BAI’s founders knew that even with the discovery of new treatments, you could not end the AIDS epidemic in America without ending it in Black communities. BAI’s motto was, and is, “Our people, Our Problem, Our solution.”  The organization was formed on three founding principles:

• To end the AIDS epidemic, Black communities have to be fully engaged; 

• To fully engage Black communities, it is imperative to raise the science and treatment literacy in Black communities; 

• And mobilization is crucial: Knowledge alone is not enough. Black communities must be mobilized to take ownership of the epidemic in our communities.

Significant progress has been made in the fight against HIV/AIDS over the last 20 years.  AIDS-related deaths are down in all communities, without regard to race, gender, sexual orientation, or geography. But there is still a long way to go. Huge disparities remain based on race, gender identity, and geography. Today, there are approximately 468,800 Black Americans living with HIV. Only 1 in 7 Black Americans are aware they are living with HIV. According to the Centers for Disease Control and Prevention, half of Black men who have sex with men are projected to be diagnosed within their lifetime. Black people continue to be by far the most affected racial or ethnic group with a lifetime HIV risk.

The Trump administration recently rolled out a plan to end the epidemic by 2030. If the administration is serious about achieving this goal, it must stop actively trading in racism, homophobia, transphobia, and other drivers of HIV. It must also stop undermining existing prevention and treatment efforts. 

New leadership and a new generation of activists, advocates, and policy makers are needed to meet the new and complex facing efforts to end the epidemic today. BAI is poised to answer that call, in partnership with other leaders, institutions and individuals committed to ending the HV/AIDS epidemic by making sure no one is left behind. BAI understands the role intersectionality must play in any effective effort to end the HIV/AIDS epidemic.

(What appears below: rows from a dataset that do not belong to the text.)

-- ==== Sys2Proof/Decode.lean ====
section
/-! DEFINITION. The decoder and the encoder: command words (spec/30_encoding.md R70-R77) and request kinds
(R79, R80). The decoder is total and refuses by name; the encoder is written from the same tables. -/

namespace Sys2Proof

/-- Why a word is no instruction. The first three are the illegal encodings of R76, each an ILLEGAL_CMD
(spec/60_exceptions.md R212); the last is a request that matches no row of R79 (R80). -/
inductive DecodeError where
  /-- `OP = 0x0` (R76). -/
  | reservedOpcode
  /-- A field the opcode does not use is not zero (R75, R77). -/
  | unusedField
  /-- A GET with `S` 7 to 15 (R77). -/
  | reservedSelector
  /-- A request of no kind of R79 (R80). -/
  | noSuchRequest
  deriving DecidableEq, Repr

/-! ## Fields of the command word (R71) -/

/-- C[31:28]. -/
def opOf (c : Word) : BitVec 4 := c.extractLsb' 28 4
/-- C[27:24]. -/
def selOf (c : Word) : BitVec 4 := c.extractLsb' 24 4
/-- C[23:16]. -/
def aOf (c : Word) : Byte := c.extractLsb' 16 8
/-- C[15:8]. -/
def bOf (c : Word) : Byte := c.extractLsb' 8 8
/-- C[7:0]. -/
def zOf (c : Word) : Byte := c.extractLsb' 0 8

/-- The command word with these fields and `Z = 0` (R71). -/
def commandWord (op sel : BitVec 4) (a b : Byte) : Word := op ++ sel ++ a ++ b ++ 0#8

/-- The opcodes that take a data word (R72). -/
def takesData (op : BitVec 4) : Bool := op == 0x4 || op == 0x6 || op == 0xC || op == 0xD

/-- The length of a command in bits, told from its opcode alone (R72). -/
def commandBits (c : Word) : Nat := if takesData (opOf c) then 96 else 32

/-! ## Decoding a command -/

/-- The instruction, if the fields it does not use are zero (R75). -/
def onlyIf (unusedZero : Bool) (i : Instr) : Except DecodeError Instr :=
  if unusedZero then .ok i else .error .unusedField

/-- GET: the selector names the element and the operands it uses (R77). -/
def decodeGet (sel : BitVec 4) (a b : Byte) : Except DecodeError Instr :=
  match sel.toNat with
  | 0 => onlyIf (b == 0) (.getMsrc a)
  | 1 => .ok (.getMgain a b)
  | 2 => onlyIf (b == 0) (.getRoute a)
  | 3 => onlyIf (b == 0) (.getMute a)
  | 4 => onlyIf (b == 0) (.getAtt a)
  | 5 => onlyIf (b == 0) (.getImp a)
  | 6 => onlyIf (a == 0 && b == 0) .getClk
  | _ => .error .reservedSelector

/-- The opcodes other than GET, with `S` and `Z` already found zero (R74, R75). -/
def decodeOp (op : BitVec 4) (a b : Byte) (d : Dword) : Except DecodeError Instr :=
  match op.toNat with
  | 0x1 => .ok (.setimp a b)
  | 0x2 => onlyIf (a == 0) (.setclk b)
  | 0x3 => .ok (.setmute a b)
  | 0x4 => onlyIf (b == 0) (.setatt a d)
  | 0x5 => .ok (.setsrc a b)
  | 0x6 => .ok (.setgain a b d)
  | 0x7 => .ok (.setroute a b)
  | 0x8 => onlyIf (a == 0 && b == 0) .save
  | 0x9 => onlyIf (a == 0 && b == 0) .factory
  | 0xA => onlyIf (a == 0 && b == 0) .zero
  | 0xB => onlyIf (a == 0 && b == 0) .meterpoll
  | 0xC => onlyIf (a == 0 && b == 0) (.cvtatt d)
  | 0xD => onlyIf (a == 0 && b == 0) (.cvtgain d)
  | 0xE => .ok (.cvtmeter a b)
  | _ => .error .reservedOpcode

/-- The command a command word and its data word spell, or why they spell none (R74-R77). -/
def decodeCommand (cmd : Command) : Except DecodeError Instr :=
  let c := cmd.word
  if opOf c = 0x0 then .error .reservedOpcode
  else if zOf c ≠ 0 then .error .unusedField
  else if opOf c = 0xF then decodeGet (selOf c) (aOf c) (bOf c)
  else if selOf c ≠ 0 then .error .unusedField
  else decodeOp (opOf c) (aOf c) (bOf c) cmd.data

/-! ## Decoding a request (R79, R80) -/

/-- An OUT request's kind and operands, from its `index` and the fields of its `value` alone (R80). The channel is
`value[7:0] - 1`. -/
def kindOfOut (value index : Half) : Option RequestKind :=
  let hi : Byte := value.extractLsb' 8 8
  let lo : Byte := value.extractLsb' 0 8
  if index = 0x0100 ∧ hi = 0x09 then some (.imp (lo - 1))
  else if index = 0x2800 ∧ value = 0x0100 then some .clk
  else if index = 0x0a00 ∧ hi = 0x01 then some (.mute lo)
  else if index = 0x0a00 ∧ hi = 0x02 then some (.att lo)
  else if index = 0x3200 ∧ hi = 0x06 then some (.src lo)
  else if index = 0x3c00 ∧ hi = 0x01 then some (.gain (value.extractLsb' 3 5) (value.extractLsb' 0 3))
  else if index = 0x3300 ∧ hi = 0x00 then some (.route lo)
  else if index = 0x3c00 ∧ value = 0x005a then some .save
  else none

/-- An IN request's kind, from its `index` and its `value` alone (R80). -/
def kindOfIn (value index : Half) : Option RequestKind :=
  if index = 0x3c00 ∧ value = 0x0000 then some .mtrIn
  else if index = 0x3c00 ∧ value = 0x0003 then some .mtrDaw
  else if index = 0x3c00 ∧ value = 0x0001 then some .mtrMix
  else none

/-- The mode of a payload `[IMP_CODE(mode), 0x00]`. -/
def impPayload : List PayloadByte → Option ImpMode
  | [.impCode mode, .byte z] => if z = 0 then some mode else none
  | _ => none

/-- The clock of a payload `[CLK_CODE(clock)]`. -/
def clkPayload : List PayloadByte → Option Clock
  | [.clkCode clock] => some clock
  | _ => none

/-- The source of a payload `[SRC_CODE(src), 0x00]`. -/
def srcPayload : List PayloadByte → Option SignalSource
  | [.srcCode src, .byte z] => if z = 0 then some src else none
  | _ => none

/-- The bus of a payload `[bus byte, 0x00]`. -/
def busPayload : List PayloadByte → Option MixBus
  | [.busByte bus, .byte z] => if z = 0 then some bus else none
  | _ => none

/-- The two numbers of a two-byte payload. -/
def wordPayload : List PayloadByte → Option (Byte × Byte)
  | [.byte p0, .byte p1] => some (p0, p1)
  | _ => none

/-- The bit of a payload `[m, 0x00]`. -/
def mutePayload (payload : List PayloadByte) : Option Byte :=
  (wordPayload payload).bind fun p => if p.2 = 0 then some p.1 else none

/-- The instruction of a kind, if these can be its payload bytes (R79): the payload gives the operands that
`value` does not hold. -/
def withPayload (kind : RequestKind) (payload : List PayloadByte) : Option Instr :=
  match kind with
  | .imp c => (impPayload payload).map (.wImp (c + 1))
  | .clk => (clkPayload payload).map .wClk
  | .mute k => (mutePayload payload).map (.wMute k)
  | .att k => (wordPayload payload).map fun p => .wAtt k p.1 p.2
  | .src i => (srcPayload payload).map (.wSrc i)
  | .gain i b => (wordPayload payload).map fun p => .wGain i b p.1 p.2
  | .route d => (busPayload payload).map (.wRoute d)
  | .save => if payload = [.byte 0xa5] then some .wSave else none
  | .mtrIn | .mtrDaw | .mtrMix => none

/-- The instruction of a kind, if this is its expected length (R79). -/
def withLength (kind : RequestKind) (n : Half) : Option Instr :=
  match kind with
  | .mtrIn => if n = 36 then some .wMtrIn else none
  | .mtrDaw => if n = 12 then some .wMtrDaw else none
  | .mtrMix => if n = 16 then some .wMtrMix else none
  | .imp _ | .clk | .mute _ | .att _ | .src _ | .gain _ _ | .route _ | .save => none

/-- What was found, or that there is no such request. -/
def orNoRequest (i : Option Instr) : Except DecodeError Instr :=
  match i with
  | some i => .ok i
  | none => .error .noSuchRequest

/-- The instruction of a request, from all but its request code: its kind first, and then the payload or the
length that the kind has. -/
def decodeOrder : RequestOrder → Except DecodeError Instr
  | .out value index payload => orNoRequest ((kindOfOut value index).bind (withPayload · payload))
  | .inp value index n => orNoRequest ((kindOfIn value index).bind (withLength · n))

/-- The instruction at either port. -/
def decode : PortWord → Except DecodeError Instr
  | .command cmd => decodeCommand cmd
  | .order o => decodeOrder o

/-! ## The encoder -/

/-- The words of an instruction: the command word and data word of a command (R74, R77), the request of a
request kind (R79). -/
def encode : Instr → PortWord
  | .setimp a b => .command ⟨commandWord 0x1 0 a b, 0⟩
  | .setclk b => .command ⟨commandWord 0x2 0 0 b, 0⟩
  | .setmute a b => .command ⟨commandWord 0x3 0 a b, 0⟩
  | .setatt a d => .command ⟨commandWord 0x4 0 a 0, d⟩
  | .setsrc a b => .command ⟨commandWord 0x5 0 a b, 0⟩
  | .setgain a b d => .command ⟨commandWord 0x6 0 a b, d⟩
  | .setroute a b => .command ⟨commandWord 0x7 0 a b, 0⟩
  | .save => .command ⟨commandWord 0x8 0 0 0, 0⟩
  | .factory => .command ⟨commandWord 0x9 0 0 0, 0⟩
  | .zero => .command ⟨commandWord 0xA 0 0 0, 0⟩
  | .meterpoll => .command ⟨commandWord 0xB 0 0 0, 0⟩
  | .cvtatt d => .command ⟨commandWord 0xC 0 0 0, d⟩
  | .cvtgain d => .command ⟨commandWord 0xD 0 0 0, d⟩
  | .cvtmeter a b => .command ⟨commandWord 0xE 0 a b, 0⟩
  | .getMsrc a => .command ⟨commandWord 0xF 0 a 0, 0⟩
  | .getMgain a b => .command ⟨commandWord 0xF 1 a b, 0⟩
  | .getRoute a => .command ⟨commandWord 0xF 2 a 0, 0⟩
  | .getMute a => .command ⟨commandWord 0xF 3 a 0, 0⟩
  | .getAtt a => .command ⟨commandWord 0xF 4 a 0, 0⟩
  | .getImp a => .command ⟨commandWord 0xF 5 a 0, 0⟩
  | .getClk => .command ⟨commandWord 0xF 6 0 0, 0⟩
  | .wImp c mode => .order (.out (0x09#8 ++ c) 0x0100 [.impCode mode, .byte 0])
  | .wClk clock => .order (.out 0x0100 0x2800 [.clkCode clock])
  | .wMute k m => .order (.out (0x01#8 ++ k) 0x0a00 [.byte m, .byte 0])
  | .wAtt k p0 p1 => .order (.out (0x02#8 ++ k) 0x0a00 [.byte p0, .byte p1])
  | .wSrc i src => .order (.out (0x06#8 ++ i) 0x3200 [.srcCode src, .byte 0])
  | .wGain i b p0 p1 => .order (.out (0x01#8 ++ i ++ b) 0x3c00 [.byte p0, .byte p1])
  | .wRoute d bus => .order (.out (0x00#8 ++ d) 0x3300 [.busByte bus, .byte 0])
  | .wSave => .order (.out 0x005a 0x3c00 [.byte 0xa5])
  | .wMtrIn => .order (.inp 0x0000 0x3c00 36)
  | .wMtrDaw => .order (.inp 0x0003 0x3c00 12)
  | .wMtrMix => .order (.inp 0x0001 0x3c00 16)

/-! ## The rows of spec/opcode_table.json -/

/-- The bits a row of the table is matched against: the command word, or the `value` of the request. -/
def Instr.codeWord (i : Instr) : Word :=
  match encode i with
  | .command cmd => cmd.word
  | .order (.out value _ _) => value.setWidth 32
  | .order (.inp value _ _) => value.setWidth 32

/-- The mask and the match of an instruction's row (R75, R77, R79). -/
def Instr.row : Instr → Word × Word
  | .setimp _ _ => (0xFF0000FF, 0x10000000)
  | .setclk _ => (0xFFFF00FF, 0x20000000)
  | .setmute _ _ => (0xFF0000FF, 0x30000000)
  | .setatt _ _ => (0xFF00FFFF, 0x40000000)
  | .setsrc _ _ => (0xFF0000FF, 0x50000000)
  | .setgain _ _ _ => (0xFF0000FF, 0x60000000)
  | .setroute _ _ => (0xFF0000FF, 0x70000000)
  | .save => (0xFFFFFFFF, 0x80000000)
  | .factory => (0xFFFFFFFF, 0x90000000)
  | .zero => (0xFFFFFFFF, 0xA0000000)
  | .meterpoll => (0xFFFFFFFF, 0xB0000000)
  | .cvtatt _ => (0xFFFFFFFF, 0xC0000000)
  | .cvtgain _ => (0xFFFFFFFF, 0xD0000000)
  | .cvtmeter _ _ => (0xFF0000FF, 0xE0000000)
  | .getMsrc _ => (0xFF00FFFF, 0xF0000000)
  | .getMgain _ _ => (0xFF0000FF, 0xF1000000)
  | .getRoute _ => (0xFF00FFFF, 0xF2000000)
  | .getMute _ => (0xFF00FFFF, 0xF3000000)
  | .getAtt _ => (0xFF00FFFF, 0xF4000000)
  | .getImp _ => (0xFF00FFFF, 0xF5000000)
  | .getClk => (0xFFFFFFFF, 0xF6000000)
  | .wImp _ _ => (0xFFFFFF00, 0x0900)
  | .wClk _ => (0xFFFFFFFF, 0x0100)
  | .wMute _ _ => (0xFFFFFF00, 0x0100)
  | .wAtt _ _ _ => (0xFFFFFF00, 0x0200)
  | .wSrc _ _ => (0xFFFFFF00, 0x0600)
  | .wGain _ _ _ _ => (0xFFFFFF00, 0x0100)
  | .wRoute _ _ => (0xFFFFFF00, 0x0000)
  | .wSave => (0xFFFFFFFF, 0x005a)
  | .wMtrIn => (0xFFFFFFFF, 0x0000)
  | .wMtrDaw => (0xFFFFFFFF, 0x0003)
  | .wMtrMix => (0xFFFFFFFF, 0x0001)

/-- A request with this `value` and every operand of its payload 0: the byte 0, or the code of the member with tag 0. The table's request rows give the 16 bits
of `value` alone, which several kinds share; which of them a value stands for here is a DESIGN CHOICE
(log 9). The payload of W_SAVE and the lengths of the reads are those the rows fix. -/
def orderOfValue (value : Half) : RequestOrder :=
  let hi : Byte := value.extractLsb' 8 8
  let lo : Byte := value.extractLsb' 0 8
  if value = 0x0000 then .inp value 0x3c00 36
  else if value = 0x0003 then .inp value 0x3c00 12
  else if value = 0x0001 then .inp value 0x3c00 16
  else if value = 0x005a then .out value 0x3c00 [.byte 0xa5]
  else if value = 0x0100 then .out value 0x2800 [.clkCode .internal]
  else if hi = 0x09 then .out value 0x0100 [.impCode .lineIn, .byte 0]
  else if hi = 0x01 ∧ lo.toNat ≤ 4 then .out value 0x0a00 [.byte 0, .byte 0]
  else if hi = 0x01 then .out value 0x3c00 [.byte 0, .byte 0]
  else if hi = 0x02 then .out value 0x0a00 [.byte 0, .byte 0]
  else if hi = 0x06 then .out value 0x3200 [.srcCode .off, .byte 0]
  else .out value 0x3300 [.busByte (.source .off), .byte 0]

/-- The port word of a table row's bits: 16 bits are the `value` of a request, more are a command word in
bits 31..0 with its data word in bits 95..32 (log 9, log 14). -/
def portWordOfBits (nbits w : Nat) : PortWord :=
  if nbits ≤ 16 then .order (orderOfValue (BitVec.ofNat 16 w))
  else .command ⟨BitVec.ofNat 32 w, BitVec.ofNat 64 (w >>> 32)⟩

/-- What the decoder reads from an instruction whose bits are `w`. -/
def decodeTableWord (nbits w : Nat) : Option Instr :=
  match decode (portWordOfBits nbits w) with
  | .ok i => some i
  | .error _ => none

end Sys2Proof
end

It is committed to centering people living with HIV, queer people, trans people, and other marginalized folks in both policy and service delivery strategies to confront HIV/AIDS on national, regional, and local levels.

HIV is a disease of intersectionality and syndemics. To end the HIV and AIDS epidemic we must respond to the reasons why Black Americans are not able to access and utilize the amazing tools we have that can end this epidemic. Increasing access to prevention and treatment in high burden areas is a good start, but we won’t achieve full success unless we address the underlying factors driving HIV. In the U.S., these drivers include racism, homophobia and mass incarceration. For example, Black people are incarcerated at five times the rate of white people in this country and HIV rates among incarcerated individuals are three times greater than among the general U.S. population; mass incarceration, like racism, transphobia, and homophobia have deep and complex connections to the HIV epidemic.

The epidemic still rages in Black communities and we have the tools to end it. People living with HIV who take HIV medications as prescribed and maintain an undetectable viral load can live long, healthy lives and have effectively no risk of sexually transmitting the virus to an HIV-negative partner.

There is some hope! While new infections among Black men who have sex with men have remained stagnant—a sign of some of the work that remains. Overall, the rate of new infections among Black Americans decreased by 25 percent among Black heterosexual women and 26 percent among Black heterosexual men but remained stable among Black gay and bisexual men.  

We are moving forward to victory toward the day when the epidemic has ended. At the Black AIDS Institute, our team works to ensure Black communities know about the tools we have to end HIV and make sure healthcare providers and institutions are doing the necessary work to provide quality services to Black communities. We will not allow Black people to be left behind. We are the generation that can end the HIV and AIDS epidemic, let us march on till victory is won! 

Phill Wilson is founder of the Black AIDS Institute. Raniyah Copeland is president and CEO of the Black AIDS Institute.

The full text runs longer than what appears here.